▶ [Your instructions]: Search the entries below for "next", and copy each line where it appears.

▶ [Available data]:
■ ■ ■ ■ ■ ■ ■

-- ==== Sys2Proof/Machine/Flags.lean ====
section
/-! DEFINITION. The event outputs (10_state.md R43, 60_exceptions.md R270), the block's only flags:
what asserts one, what clears them, and their codes. -/

namespace Sys2Proof.Machine

/-- Asserting one event output; none suppresses another (R279(b)). -/
def Events.assert (e : Events) : EventKind → Events
  | .glitch => { e with glitch := true }
  | .symInvalid => { e with symInvalid := true }
  | .sopError => { e with sopError := true }
  | .eopError => { e with eopError := true }
  | .crcMismatch => { e with crcMismatch := true }
  | .refError => { e with refError := true }
  | .inputFault => { e with inputFault := true }

/-- `signal EV_x` in the step that consumes the edge at `t`: the output is asserted and the trace
gets its record (R8, R270; log 15). It changes no control flow. -/
def signal (k : EventKind) (t : Sample) (s : State) : State :=
  { s with ev := s.ev.assert k, trace := s.trace ++ [⟨k, t⟩] }

/-- `signal` when a condition holds. -/
def signalIf (b : Bool) (k : EventKind) (t : Sample) (s : State) : State :=
  if b then signal k t s else s

/-- The event outputs deasserted, as at the start of every step (R43). -/
def clearEvents (s : State) : State := { s with ev := Events.none }

/-- The numeric codes of the events (R270). -/
def EventKind.code : EventKind → Nat
  | .glitch => 0
  | .symInvalid => 1
  | .sopError => 2
  | .eopError => 3
  | .crcMismatch => 4
  | .refError => 5
  | .inputFault => 6

/-- The numeric codes of the packet states (R22). -/
def St.code : St → BitVec 4
  | .resetWait => 0#4
  | .searchPreamble => 1#4
  | .awaitSop => 2#4
  | .awaitHeader => 3#4
  | .readPayload => 4#4
  | .awaitCrc => 5#4
  | .awaitEop => 6#4
  | .done => 7#4
  | .halted => 8#4
  | .faulted => 9#4

/-- The numeric codes of the Frame types (R97). -/
def FrameType.code : FrameType → BitVec 4
  | .preamble => 0#4
  | .sop => 1#4
  | .sopError => 2#4
  | .header => 3#4
  | .dataObject => 4#4
  | .sourcePdo => 5#4
  | .requestDo => 6#4
  | .vdmHeader => 7#4
  | .crc32 => 8#4
  | .eop => 9#4
  | .byte => 10#4

/-- The numeric codes of the phase (R24). -/
def Phase.code : Phase → BitVec 1
  | .boundary => 0#1
  | .mid => 1#1

end Sys2Proof.Machine
end

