-- ==== Sys2Proof/Machine/OrderedSets.lean ====
section
/-! DEFINITION. The five SOP variants (30_encoding.md R88): what the block does when the fourth symbol
of an ordered set completes and the set is classified as the variant (R136, R137). -/

namespace Sys2Proof.Machine

/-- SOP, variant 0 (R88, R137). -/
def execSop (s : State) : Result := .next (sopFound 0#3 s)

/-- SOP', variant 1 (R88, R137). -/
def execSopPrime (s : State) : Result := .next (sopFound 1#3 s)

/-- SOP'', variant 2 (R88, R137). -/
def execSopDPrime (s : State) : Result := .next (sopFound 2#3 s)

/-- SOP' Debug, variant 3 (R88, R137). -/
def execSopPrimeDebug (s : State) : Result := .next (sopFound 3#3 s)

/-- SOP'' Debug, variant 4 (R88, R137). -/
def execSopDPrimeDebug (s : State) : Result := .next (sopFound 4#3 s)

end Sys2Proof.Machine
end

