-- ==== Sys2Proof/Tests/Slice0.lean ====
section
/-! SUPPORT. Tests on fixed values: expected results are the spec's tables and the vectors of
95_test_vectors.md (sections named §), or a hand calculation from the rule named. The last part holds one
witness for each statement that has hypotheses. -/

namespace Sys2Proof.Tests

open Sys2Proof Sys2Proof.Machine

/-! ### WellFormed: each check refuses an ill-formed term (R196, the Headers of §2.6) -/

theorem test_wf_control_refuses_objects : Instr.wf Cfg.c0 (.control 0x1082#16) = false := by decide
theorem test_wf_sourceCapabilities_refuses_ndo_0 :
    Instr.wf Cfg.c0 (.sourceCapabilities 0x0041#16) = false := by decide
theorem test_wf_request_refuses_type_3 : Instr.wf Cfg.c0 (.request 0x1043#16) = false := by decide
theorem test_wf_vendorDefined_refuses_type_31 :
    Instr.wf Cfg.c0 (.vendorDefined 0x101F#16) = false := by decide
theorem test_wf_otherData_refuses_source_caps :
    Instr.wf Cfg.c0 (.otherData 0x9161#16) = false := by decide
theorem test_wf_width_4_moves_a_header_to_another_class :
    Instr.wf { Cfg.c0 with msgTypeWidth := 4 } (.sourceCapabilities 0x1011#16) = true ∧
    Instr.wf Cfg.c0 (.sourceCapabilities 0x1011#16) = false := by decide

/-! ### Decoding: words written out from the wire-order columns of R82, R83 and R84 -/

/-- Five bits in order of arrival as a symbol (R81). -/
def wire (b0 b1 b2 b3 b4 : Nat) : Sym := BitVec.ofNat 5 (b0 + 2 * b1 + 4 * b2 + 8 * b3 + 16 * b4)

theorem test_decode_data_symbols :
    decodeSym (wire 0 1 1 1 1) = .d0 ∧ decodeSym (wire 1 0 0 1 0) = .d1 ∧
    decodeSym (wire 0 0 1 0 1) = .d2 ∧ decodeSym (wire 1 0 1 0 1) = .d3 ∧
    decodeSym (wire 0 1 0 1 0) = .d4 ∧ decodeSym (wire 1 1 0 1 0) = .d5 ∧
    decodeSym (wire 0 1 1 1 0) = .d6 ∧ decodeSym (wire 1 1 1 1 0) = .d7 ∧
    decodeSym (wire 0 1 0 0 1) = .d8 ∧ decodeSym (wire 1 1 0 0 1) = .d9 ∧
    decodeSym (wire 0 1 1 0 1) = .dA ∧ decodeSym (wire 1 1 1 0 1) = .dB ∧
    decodeSym (wire 0 1 0 1 1) = .dC ∧ decodeSym (wire 1 1 0 1 1) = .dD ∧
    decodeSym (wire 0 0 1 1 1) = .dE ∧ decodeSym (wire 1 0 1 1 1) = .dF := by decide

theorem test_decode_k_codes :
    decodeSym (wire 0 0 0 1 1) = .sync1 ∧ decodeSym (wire 1 0 0 0 1) = .sync2 ∧
    decodeSym (wire 0 1 1 0 0) = .sync3 ∧ decodeSym (wire 1 1 1 0 0) = .rst1 ∧
    decodeSym (wire 1 0 0 1 1) = .rst2 ∧ decodeSym (wire 1 0 1 1 0) = .eop := by decide

theorem test_decode_invalid_symbols :
    decodeSym (wire 0 0 0 0 0) = .inv00 ∧ decodeSym (wire 1 0 0 0 0) = .inv01 ∧
    decodeSym (wire 0 1 0 0 0) = .inv02 ∧ decodeSym (wire 1 1 0 0 0) = .inv03 ∧
    decodeSym (wire 0 0 1 0 0) = .inv04 ∧ decodeSym (wire 1 0 1 0 0) = .inv05 ∧
    decodeSym (wire 0 0 0 1 0) = .inv08 ∧ decodeSym (wire 0 0 1 1 0) = .inv0C ∧
    decodeSym (wire 0 0 0 0 1) = .inv10 ∧ decodeSym (wire 1 1 1 1 1) = .inv1F := by decide

/-- R85: no value is both a data symbol and a K-code; 16 and 6 of the 32 leave 10 invalid. -/
theorem test_symbol_classes_disjoint :
    ∀ x : Sym, ((nibbleOf x).isSome && kCodes.contains x) = false := by decide
theorem test_symbol_class_sizes :
    ((List.finRange 32).countP fun x => (nibbleOf (BitVec.ofFin x)).isSome) = 16 ∧
    ((List.finRange 32).countP fun x => kCodes.contains (BitVec.ofFin x)) = 6 := by decide

/-- The exact ordered sets of R88, from their four K-codes. -/
theorem test_decode_exact_sets :
    decode Cfg.c0 (.ordset20 0x8E318#20) = .ok .sop ∧
    decode Cfg.c0 (.ordset20 0x31B18#20) = .ok .sopPrime ∧
    decode Cfg.c0 (.ordset20 0x360D8#20) = .ok .sopDPrime ∧
    decode Cfg.c0 (.ordset20 0x36738#20) = .ok .sopPrimeDebug ∧
    decode Cfg.c0 (.ordset20 0x89B38#20) = .ok .sopDPrimeDebug := by decide

/-- The packed words of the table are the K-codes of the table (R86, R88). -/
theorem test_packed_sets :
    ∀ v : Fin 5, encode (variantInstr v) = .ordset20 (packSet (sopPattern v)) := by decide

/-- The rows of §2.3. -/
theorem test_classify_corrupted_sets :
    sopClassify Cfg.c0 #v[kRst1, kSync1, kSync1, kSync2] = some 0 ∧
    sopClassify Cfg.c0 #v[kSync2, kSync1, kSync1, kSync2] = some 0 ∧
    sopClassify Cfg.c0 #v[kSync1, kRst1, kSync1, kSync2] = some 0 ∧
    sopClassify Cfg.c0 #v[kSync1, kSync1, kEop, kSync2] = some 0 ∧
    sopClassify Cfg.c0 #v[kSync1, kSync1, kSync1, kRst1] = some 0 ∧
    sopClassify Cfg.c0 #v[kSync1, kSync1, kSync1, kSync3] = some 0 ∧
    sopClassify Cfg.c0 #v[kSync1, kSync1, kSync3, kSync2] = some 0 ∧
    sopClassify Cfg.c0 #v[kSync1, kRst2, kSync1, kSync2] = some 0 ∧
    sopClassify Cfg.c0 #v[kSync1, kSync3, kSync1, kSync2] = some 0 := by decide
theorem test_classify_two_corruptions :
    sopClassify Cfg.c0 #v[kSync1, kSync1, kRst1, kRst1] = none ∧
    sopClassify Cfg.c0 #v[kRst1, kRst1, kSync1, kSync2] = none ∧
    sopClassify Cfg.c0 #v[kSync1, kSync3, kSync3, kSync2] = some 4 ∧
    sopClassify Cfg.c0 #v[kSync1, kRst2, kRst2, kSync2] = some 3 ∧
    sopClassify Cfg.c0 #v[kSync1, kSync3, kSync3, kSync3] = some 1 ∧
    sopClassify Cfg.c0 #v[0x1E#5, 0x1E#5, 0x1E#5, 0x1E#5] = none := by decide

/-- With a threshold of 4 (P6) only an exact set is a variant's. -/
theorem test_classify_at_threshold_4 :
    sopClassify { Cfg.c0 with sopMatchThreshold := 4 } #v[kSync2, kSync1, kSync1, kSync2] = none ∧
    sopClassify { Cfg.c0 with sopMatchThreshold := 4 } #v[kSync1, kSync1, kSync1, kSync2] = some 0 := by
  decide

/-- A set no variant matches is rejected by name. -/
theorem test_decode_rejects_a_set :
    decode Cfg.c0 (.ordset20 (packSet #v[kSync1, kSync1, kRst1, kRst1])) = .error .noVariant := by
  decide

/-- The Headers of §2.6 at width 5. -/
theorem test_decode_headers :
    decodeHdr Cfg.c0 0x01A5#16 = .control 0x01A5#16 ∧ decodeHdr Cfg.c0 0x0041#16 = .control 0x0041#16 ∧
    decodeHdr Cfg.c0 0x13A1#16 = .sourceCapabilities 0x13A1#16 ∧
    decodeHdr Cfg.c0 0x1082#16 = .request 0x1082#16 ∧
    decodeHdr Cfg.c0 0x218F#16 = .vendorDefined 0x218F#16 ∧
    decodeHdr Cfg.c0 0x1043#16 = .otherData 0x1043#16 ∧
    decodeHdr Cfg.c0 0x1011#16 = .otherData 0x1011#16 ∧
    decodeHdr Cfg.c0 0x101F#16 = .otherData 0x101F#16 ∧
    decodeHdr Cfg.c0 0x9161#16 = .sourceCapabilities 0x9161#16 ∧
    decodeHdr Cfg.c0 0x7000#16 = .otherData 0x7000#16 := by decide

/-- The Headers of §2.6 whose class the width 4 changes. -/
theorem test_decode_headers_at_width_4 :
    decodeHdr { Cfg.c0 with msgTypeWidth := 4 } 0x1011#16 = .sourceCapabilities 0x1011#16 ∧
    decodeHdr { Cfg.c0 with msgTypeWidth := 4 } 0x101F#16 = .vendorDefined 0x101F#16 := by decide

/-- Table words (log 13): one and two bytes of a symbol row with its "edges" bit, a word too long. -/
theorem test_table_words :
    decodeTableWord 8 0x29 = none ∧ decodeTableWord 8 0x89 = some .d1 ∧
    decodeTableWord 16 0x021E = some .d0 ∧ decodeTableWord 16 0x041F = some .inv1F ∧
    decodeTableWord 24 0x108E318 = none ∧ decodeTableWord 32 0 = none := by decide

/-! ### Codec and CRC -/

/-- `DEC5` of a data symbol, a K-code and an invalid symbol (§2.2). -/
theorem test_dec5 :
    dec5 Cfg.c0 0x16#5 = 0x0A#8 ∧ dec5 Cfg.c0 0x0D#5 = 0xFF#8 ∧ dec5 Cfg.c0 0x1F#5 = 0xFF#8 := by
  decide

/-- The bytes of §2.2's table, as `byteOf` of the two decoded values. -/
theorem test_bytes :
    byteOf (dec5 Cfg.c0 0x15#5) (dec5 Cfg.c0 0x09#5) = 0x13#8 ∧
    byteOf (dec5 Cfg.c0 0x1D#5) (dec5 Cfg.c0 0x1D#5) = 0xFF#8 ∧
    byteOf (dec5 Cfg.c0 0x00#5) (dec5 Cfg.c0 0x16#5) = 0xFF#8 ∧
    byteOf (dec5 Cfg.c0 0x0B#5) (dec5 Cfg.c0 0x07#5) = 0xF5#8 ∧
    byteOf (dec5 Cfg.c0 0x09#5) (dec5 Cfg.c0 0x18#5) = 0xF1#8 := by decide

/-- The check value of R175. -/
theorem test_crc_check_value :
    crcUpdate 0x04C11DB7#32 0#32 [0x31#8, 0x32#8, 0x33#8, 0x34#8, 0x35#8, 0x36#8, 0x37#8, 0x38#8, 0x39#8] =
      0xCBF43926#32 := by decide +kernel

/-- Packet CRCs of §2.5. -/
theorem test_crc_packets :
    crcUpdate 0x04C11DB7#32 0#32 (coveredBytes 0x01A5#16 []) = 0xE5AE6AC5#32 ∧
    crcUpdate 0x04C11DB7#32 0#32 (coveredBytes 0x13A1#16 [0x0001912C#32]) = 0x4BEC7DBA#32 ∧
    crcUpdate 0x04C11DB7#32 0#32 (coveredBytes 0x1082#16 [0x1004B12C#32]) = 0xD5F9D233#32 ∧
    crcUpdate 0x04C11DB7#32 0#32 (coveredBytes 0x218F#16 [0xFF008001#32, 0x12345678#32]) = 0x61FFD934#32 := by
  decide +kernel

/-- `RPOLY` (R171). -/
theorem test_rpoly : bitReverse32 0x04C11DB7#32 = 0xEDB88320#32 := by decide

/-- Another polynomial (P15): the check value of CRC-32C, from general knowledge. -/
theorem test_crc_of_another_polynomial :
    crcUpdate 0x1EDC6F41#32 0#32
        [0x31#8, 0x32#8, 0x33#8, 0x34#8, 0x35#8, 0x36#8, 0x37#8, 0x38#8, 0x39#8] = 0xE3069283#32 := by
  decide +kernel

/-! ### Intervals (§2.1) -/

theorem test_window_c0 :
    (List.range 15).map (oneWindow Cfg.c0) =
      [false, false, false, false, false, false, false, false, true, true, true, true, true, false,
       false] := by decide
theorem test_glitch_c0 :
    (List.range 7).map (glitchFloor Cfg.c0) = [true, true, true, true, true, false, false] := by decide
theorem test_window_and_glitch_at_other_ratios :
    (List.range 7).map (oneWindow (Cfg.withRates 300000 2400000)) =
      [false, false, false, true, true, true, false] ∧
    (List.range 5).map (oneWindow (Cfg.withRates 300000 1350000)) = [false, false, true, false, false] ∧
    (List.range 5).map (oneWindow (Cfg.withRates 300000 1200000)) = [false, false, true, false, false] ∧
    (List.range 3).map (glitchFloor (Cfg.withRates 300000 2400000)) = [true, true, false] ∧
    (List.range 3).map (glitchFloor (Cfg.withRates 300000 1350000)) = [true, true, false] ∧
    (List.range 3).map (glitchFloor (Cfg.withRates 300000 1200000)) = [true, false, false] := by decide

/-- R116: the sum is exact, also at the top of the sample range. -/
theorem test_midpoint_is_exact :
    midpoint 1000#64 1020#64 = 1010#64 ∧
    midpoint 0xFFFFFFFFFFFFFFFE#64 0xFFFFFFFFFFFFFFFF#64 = 0xFFFFFFFFFFFFFFFE#64 := by decide

/-! ### One step -/

/-- A state in `st` at sample 1000, no edge presented. -/
def at1000 (st : St) : State := { State.reset with st := st, cur := 1000#64 }

/-- The same state with one edge presented. -/
def withEdge (t : Nat) (s : State) : State := { s with input := [⟨BitVec.ofNat 64 t, true, false⟩] }

/-- The same with `stop_req` asserted in the edge's step. -/
def withStop (t : Nat) (s : State) : State := { s with input := [⟨BitVec.ofNat 64 t, true, true⟩] }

■ ■ ■ ■ ■ ■ ■

▶ [Answer box]:
def execSop (s : State) : Result := .next (sopFound 0#3 s)
def execSopPrime (s : State) : Result := .next (sopFound 1#3 s)
def execSopDPrime (s : State) : Result := .next (sopFound 2#3 s)
def execSopPrimeDebug (s : State) : Result := .next (sopFound 3#3 s)
def execSopDPrimeDebug (s : State) : Result := .next (sopFound 4#3 s)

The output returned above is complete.